Task:
Beginning with the line that contains "unfold Obligations.StepStopsWithoutRunningAnInstruction" in the material below, print each line exactly until the line that contains "intro s n i hf hpc hn hop hlen" has been printed, then stop.

Record excerpts:
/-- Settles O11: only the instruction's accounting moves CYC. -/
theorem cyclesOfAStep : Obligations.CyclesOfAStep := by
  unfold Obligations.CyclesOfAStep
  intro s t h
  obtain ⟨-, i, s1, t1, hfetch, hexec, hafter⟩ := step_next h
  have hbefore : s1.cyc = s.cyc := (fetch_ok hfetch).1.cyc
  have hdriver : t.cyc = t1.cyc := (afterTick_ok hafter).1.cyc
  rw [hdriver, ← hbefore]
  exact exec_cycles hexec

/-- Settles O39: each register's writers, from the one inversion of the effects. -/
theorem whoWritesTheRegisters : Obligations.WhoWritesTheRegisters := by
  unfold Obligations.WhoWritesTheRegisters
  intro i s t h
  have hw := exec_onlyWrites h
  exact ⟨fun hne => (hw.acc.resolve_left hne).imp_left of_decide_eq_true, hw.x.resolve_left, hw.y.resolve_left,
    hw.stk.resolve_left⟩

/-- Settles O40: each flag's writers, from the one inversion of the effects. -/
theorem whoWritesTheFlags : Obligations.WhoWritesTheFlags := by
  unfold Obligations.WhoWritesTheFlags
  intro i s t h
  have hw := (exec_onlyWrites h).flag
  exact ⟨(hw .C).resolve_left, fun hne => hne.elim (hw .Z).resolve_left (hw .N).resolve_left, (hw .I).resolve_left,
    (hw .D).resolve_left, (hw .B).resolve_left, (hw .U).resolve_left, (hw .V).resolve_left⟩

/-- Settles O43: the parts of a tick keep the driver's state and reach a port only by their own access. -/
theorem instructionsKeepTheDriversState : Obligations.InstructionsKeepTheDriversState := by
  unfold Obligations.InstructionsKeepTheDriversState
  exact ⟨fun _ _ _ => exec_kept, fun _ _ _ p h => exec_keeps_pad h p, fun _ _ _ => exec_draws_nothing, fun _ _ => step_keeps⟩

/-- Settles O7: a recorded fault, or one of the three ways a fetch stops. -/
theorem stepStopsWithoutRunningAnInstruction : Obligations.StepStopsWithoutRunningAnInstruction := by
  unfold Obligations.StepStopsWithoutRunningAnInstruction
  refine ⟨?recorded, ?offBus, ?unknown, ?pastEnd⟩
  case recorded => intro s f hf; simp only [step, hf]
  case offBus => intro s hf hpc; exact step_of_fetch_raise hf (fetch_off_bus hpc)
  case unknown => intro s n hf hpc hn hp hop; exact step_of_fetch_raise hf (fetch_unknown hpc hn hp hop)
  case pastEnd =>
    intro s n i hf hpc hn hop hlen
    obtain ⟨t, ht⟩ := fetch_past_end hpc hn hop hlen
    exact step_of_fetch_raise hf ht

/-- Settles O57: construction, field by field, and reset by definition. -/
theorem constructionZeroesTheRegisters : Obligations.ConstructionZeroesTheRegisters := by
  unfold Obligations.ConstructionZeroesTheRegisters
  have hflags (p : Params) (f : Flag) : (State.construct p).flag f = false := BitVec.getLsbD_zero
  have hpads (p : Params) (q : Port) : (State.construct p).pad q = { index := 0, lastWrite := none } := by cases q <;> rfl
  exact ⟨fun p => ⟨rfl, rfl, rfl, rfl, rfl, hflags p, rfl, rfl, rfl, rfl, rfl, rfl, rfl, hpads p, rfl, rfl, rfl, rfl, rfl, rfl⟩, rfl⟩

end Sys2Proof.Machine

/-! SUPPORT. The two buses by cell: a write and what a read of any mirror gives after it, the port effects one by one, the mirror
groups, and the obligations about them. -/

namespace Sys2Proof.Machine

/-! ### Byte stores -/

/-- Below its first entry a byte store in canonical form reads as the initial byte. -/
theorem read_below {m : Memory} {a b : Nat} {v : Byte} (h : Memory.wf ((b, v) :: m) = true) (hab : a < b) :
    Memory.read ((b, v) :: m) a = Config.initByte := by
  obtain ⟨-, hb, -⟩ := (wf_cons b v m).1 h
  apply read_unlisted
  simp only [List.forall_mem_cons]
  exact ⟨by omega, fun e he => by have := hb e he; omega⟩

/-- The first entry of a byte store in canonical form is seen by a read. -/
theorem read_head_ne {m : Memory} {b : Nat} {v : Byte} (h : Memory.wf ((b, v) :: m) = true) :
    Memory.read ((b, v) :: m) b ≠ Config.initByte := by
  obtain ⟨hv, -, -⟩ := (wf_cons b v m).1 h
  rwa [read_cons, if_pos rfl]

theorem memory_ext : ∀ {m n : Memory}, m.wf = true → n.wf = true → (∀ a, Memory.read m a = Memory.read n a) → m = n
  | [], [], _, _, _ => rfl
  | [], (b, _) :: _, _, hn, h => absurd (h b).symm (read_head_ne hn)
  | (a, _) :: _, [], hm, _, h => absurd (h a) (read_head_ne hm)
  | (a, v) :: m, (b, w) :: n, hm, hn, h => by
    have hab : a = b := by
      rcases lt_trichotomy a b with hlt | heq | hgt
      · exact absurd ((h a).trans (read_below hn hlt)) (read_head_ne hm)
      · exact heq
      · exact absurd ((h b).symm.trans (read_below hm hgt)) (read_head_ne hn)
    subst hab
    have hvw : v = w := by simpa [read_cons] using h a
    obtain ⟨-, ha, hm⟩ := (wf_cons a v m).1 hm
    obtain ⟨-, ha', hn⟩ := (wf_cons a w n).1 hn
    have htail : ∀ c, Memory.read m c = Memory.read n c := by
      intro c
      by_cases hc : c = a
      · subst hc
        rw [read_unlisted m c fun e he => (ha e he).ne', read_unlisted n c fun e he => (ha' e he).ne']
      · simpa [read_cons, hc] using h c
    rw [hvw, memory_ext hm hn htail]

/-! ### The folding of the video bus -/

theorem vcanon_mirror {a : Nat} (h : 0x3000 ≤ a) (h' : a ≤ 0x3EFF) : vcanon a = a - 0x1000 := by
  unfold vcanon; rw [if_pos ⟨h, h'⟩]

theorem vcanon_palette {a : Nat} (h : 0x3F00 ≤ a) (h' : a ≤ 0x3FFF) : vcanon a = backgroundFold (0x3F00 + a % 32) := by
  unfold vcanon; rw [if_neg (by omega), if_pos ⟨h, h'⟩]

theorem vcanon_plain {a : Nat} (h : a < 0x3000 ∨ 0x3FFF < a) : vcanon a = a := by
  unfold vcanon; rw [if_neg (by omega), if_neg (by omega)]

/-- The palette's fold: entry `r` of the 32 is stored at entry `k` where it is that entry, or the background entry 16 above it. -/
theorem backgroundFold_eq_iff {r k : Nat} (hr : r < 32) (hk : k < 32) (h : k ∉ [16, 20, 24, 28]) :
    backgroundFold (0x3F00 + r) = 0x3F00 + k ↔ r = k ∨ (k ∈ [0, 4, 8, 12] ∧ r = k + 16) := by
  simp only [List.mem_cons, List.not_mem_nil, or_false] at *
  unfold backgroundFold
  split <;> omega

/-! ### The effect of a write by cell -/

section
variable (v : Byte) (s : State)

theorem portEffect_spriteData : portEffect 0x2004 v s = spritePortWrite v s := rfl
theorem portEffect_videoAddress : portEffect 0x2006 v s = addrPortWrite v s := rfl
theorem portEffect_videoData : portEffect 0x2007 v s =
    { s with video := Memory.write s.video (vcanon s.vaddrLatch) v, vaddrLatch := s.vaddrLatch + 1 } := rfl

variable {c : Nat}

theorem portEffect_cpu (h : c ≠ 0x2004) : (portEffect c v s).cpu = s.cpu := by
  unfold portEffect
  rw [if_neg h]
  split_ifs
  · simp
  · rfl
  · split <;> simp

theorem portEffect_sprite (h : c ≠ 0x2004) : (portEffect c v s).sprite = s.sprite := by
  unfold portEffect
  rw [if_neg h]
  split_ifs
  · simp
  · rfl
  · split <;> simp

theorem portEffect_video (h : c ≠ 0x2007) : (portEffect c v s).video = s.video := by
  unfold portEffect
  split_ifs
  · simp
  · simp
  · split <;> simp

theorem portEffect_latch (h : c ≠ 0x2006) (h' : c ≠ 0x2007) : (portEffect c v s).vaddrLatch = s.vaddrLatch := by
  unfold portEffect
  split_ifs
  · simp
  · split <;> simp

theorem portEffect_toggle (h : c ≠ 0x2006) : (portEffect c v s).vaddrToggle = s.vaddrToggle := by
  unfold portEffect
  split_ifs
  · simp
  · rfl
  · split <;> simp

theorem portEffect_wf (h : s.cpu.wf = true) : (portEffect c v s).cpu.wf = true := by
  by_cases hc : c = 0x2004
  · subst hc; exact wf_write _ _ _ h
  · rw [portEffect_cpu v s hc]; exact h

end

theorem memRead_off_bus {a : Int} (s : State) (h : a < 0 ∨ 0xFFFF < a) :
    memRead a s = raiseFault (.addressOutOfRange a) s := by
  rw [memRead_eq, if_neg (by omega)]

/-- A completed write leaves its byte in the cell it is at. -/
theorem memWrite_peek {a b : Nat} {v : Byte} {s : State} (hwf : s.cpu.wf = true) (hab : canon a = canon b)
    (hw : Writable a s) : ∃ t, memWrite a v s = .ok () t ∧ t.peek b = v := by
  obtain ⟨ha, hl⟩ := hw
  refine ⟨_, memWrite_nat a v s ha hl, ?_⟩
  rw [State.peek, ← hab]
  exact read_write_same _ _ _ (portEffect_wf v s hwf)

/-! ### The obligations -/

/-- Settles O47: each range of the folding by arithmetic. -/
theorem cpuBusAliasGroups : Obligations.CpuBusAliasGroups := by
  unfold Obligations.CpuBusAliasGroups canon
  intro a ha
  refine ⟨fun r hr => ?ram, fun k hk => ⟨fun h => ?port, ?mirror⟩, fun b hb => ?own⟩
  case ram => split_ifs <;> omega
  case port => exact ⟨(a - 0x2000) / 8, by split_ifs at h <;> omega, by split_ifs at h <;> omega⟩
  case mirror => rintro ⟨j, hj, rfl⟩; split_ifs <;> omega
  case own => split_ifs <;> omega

Output:
  unfold Obligations.StepStopsWithoutRunningAnInstruction
  refine ⟨?recorded, ?offBus, ?unknown, ?pastEnd⟩
  case recorded => intro s f hf; simp only [step, hf]
  case offBus => intro s hf hpc; exact step_of_fetch_raise hf (fetch_off_bus hpc)
  case unknown => intro s n hf hpc hn hp hop; exact step_of_fetch_raise hf (fetch_unknown hpc hn hp hop)
  case pastEnd =>
    intro s n i hf hpc hn hop hlen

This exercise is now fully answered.